The battle against cancer in its different expressions is still one of the most important goals for scientists of our time. Researchers do not stop finding new mechanisms against its manifestations.
One of them reports the discovery of genes that function actively in most types of human cancer, which means that the findings could potentially be extended to others with a high presence of these genes.
Specialists at Queen Mary University of London also examined a chemical library, commonly used for drug discovery, and found two substances that could target the two genes specifically and make resistant cancer cells almost 30 times more sensitive to a common chemotherapy drug called cisplatin.
How do they work?
By lowering the levels of the two genes, the compound could be given alongside existing chemotherapy treatment, such as cisplatin. One of these substances is a fungal toxin, sirodesmin A, and the other, carfilzomib, comes from a bacterium.
This shows that there may be existing drugs that can be repurposed to target new causes of disease, which may be cheaper than having to develop and produce new ones.
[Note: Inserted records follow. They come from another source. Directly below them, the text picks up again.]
/-- Send a report towards FC. A report of the logic die travels at once. A report of a far die or the front die waits in
that die's buffer of 16 while its link is silent or the logic die is held (R400, R687). -/
def State.send (s : State) (r : Report) : State :=
  if r.src = 0 then { s with reports := s.reports ++ [r] }
  else if (s.link (r.src - 1)).up && s.logicOn then { s with reports := s.reports ++ [r] }
  else
    let l := s.dieLog r.src
    s.setDieLog r.src
      { kept := pushLatest 16 l.kept { r with fromLog := true, noTime := !s.logicOn }
        lost := if l.kept.length < 16 then l.lost else l.lost + 1 }

/-- A report of the logic die, with its context words (R682) and the tags concerned. -/
def State.report (s : State) (id : Nat) (ctx0 : Nat := 0) (ctx1 : Nat := 0) (tid : BitVec 8 := 0) (w : Bool := false) : State :=
  s.send { id, ctx0 := wd ctx0, ctx1 := wd ctx1, tid, w, time := s.now }

/-- A report of the front die. -/
def State.reportF (s : State) (id : Nat) (ctx0 : Nat := 0) (ctx1 : Nat := 0) : State :=
  s.send { id, src := 3, ctx0 := wd ctx0, ctx1 := wd ctx1, time := s.now }

/-- A report that carries an address (domain 0x0, R682). -/
def State.reportAt (s : State) (id addr : Nat) (t : Tags) : State :=
  s.report id addr (addr >>> 32) t.tid t.w

/-! ### CSRs and traps of a hart -/

/-- Reset value of a shared CSR: WORLD, MTIMECMP, misa, marchid; 0 for the others (R544, R555). -/
def csrReset (n : Nat) : DWord :=
  if n = 0x7C2 then 7 else if n = 0x7C3 then 0xFFFFFFFFFFFFFFFF
  else if n = 0x301 then 0x80000000001411AD else if n = 0xF12 then 0x9640 else 0

def Hart.csr (h : Hart) (n : Nat) : DWord := smGet csrReset h.csrs n
def Hart.setCsr (h : Hart) (n : Nat) (v : DWord) : Hart := { h with csrs := smSet csrReset h.csrs n v }

/-- WORLD.W: the hart is in the Reserve world (R569). -/
def Hart.world (h : Hart) : Bool := bit (h.csr 0x7C2) 0

/-- The trap CSR bank of the current world (R570). -/
def Hart.bank (h : Hart) : Bank := if h.world then h.bankR else h.bankT
def Hart.setBank (h : Hart) (b : Bank) : Hart := if h.world then { h with bankR := b } else { h with bankT := b }

/-- The two-bit privilege code of a mode, and whether it is virtual. -/
def Mode.code : Mode → Nat
  | .m => 3 | .s => 1 | .vs => 1 | .u => 0 | .vu => 0
def Mode.virt : Mode → Bool
  | .vs => true | .vu => true | _ => false
/-- The mode of a privilege code and a virtualization bit. -/
def Mode.of (code : Nat) (v : Bool) : Mode :=
  if code = 3 then .m else if code = 0 then (if v then .vu else .u) else (if v then .vs else .s)

/-- The address a trap vectors to: base, plus 4 × cause for an interrupt in vectored mode. -/
def tvecTarget (tvec : DWord) (cause : Nat) (isInt : Bool) : DWord :=
  let base := tvec &&& ~~~(3 : DWord)
  if isInt && fld tvec 1 0 = 1 then base + BitVec.ofNat 64 (4 * cause) else base

/-- The mcause encoding: bit 63 marks an interrupt. -/
def causeWord (cause : Nat) (isInt : Bool) : DWord := BitVec.ofNat 64 (cause + if isInt then 2 ^ 63 else 0)

/-- Exceptions whose trap value is an address, which GVA marks as a guest's. -/
def addrCause (cause : Nat) : Bool := [0, 1, 3, 4, 5, 6, 7, 12, 13, 15, 20, 21, 23].contains cause

/-- What a guest-page fault adds to a trap: the guest physical address, and whether a walk of the page tables met it. -/
structure GuestInfo where
  gpa : Nat := 0
  walk : Bool := false
  deriving DecidableEq, Repr

/-- The word of mtval2 and htval, and of mtinst and htinst: a 64-bit read by a walk has a pseudoinstruction. -/
def GuestInfo.tval2 (g : GuestInfo) : DWord := BitVec.ofNat 64 (g.gpa / 4)
def GuestInfo.tinst (g : GuestInfo) : DWord := if g.walk then 0x3000 else 0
The research, led by specialists at Queen Mary and published in Molecular Cancer, is the first evidence that the NEK2 and INHBA genes cause chemoresistance in head and neck squamous cell carcinoma (HNSCC) and gene silencing of either. it overrides that opposition to multiple drugs.
Old remedies for new problems
Scientists first used a method known as data mining to identify genes that may be affecting tumor responsiveness to drug therapy. They tested 28 in 12 strains of chemoresistant cancer cell lines and found 4 significant genes that were particularly responsive. They then investigated them further and tested for multidrug resistance.
These results are a promising step for future cancer patients to receive personalized treatment based on their genes and tumor type that will give them a better survival rate and treatment outcome.
Unfortunately, there are many people who do not respond to chemotherapy or radiation. But our study has shown that, at least in head and neck cancers, it’s these two genes that could be behind it, which can then be targeted to fight chemoresistance.
Treatment that does not work is detrimental to both health systems and the patients themselves.
There can be costs associated with prolonged treatment and hospital stays, and “naturally, it is extremely difficult for people with cancer when their treatment does not have the results they expect.
90% of all head and neck cancers are caused by HNSCC, with tobacco and alcohol use being key associations.
There are 12,422 new cases of head and neck cancer each year, and the overall 5-year survival rate for patients with advanced HNSCC is less than 25%. One of the main causes of the low survival rates of HNSCC is due to treatment failure resulting from resistance to chemotherapy and/or radiation therapy.
Unlike lung and breast cancer patients, all HNSCC patients receive nearly the same treatment combinations regardless of the genetic makeup of their cancer. The specialists who were part of this research are Neha Khera, Asvika Soodhalaagunta Rajkumar, Khlood Abdulkader M Alkurdi, Zhiao Liu, Hong Ma and Ahmad Waseem.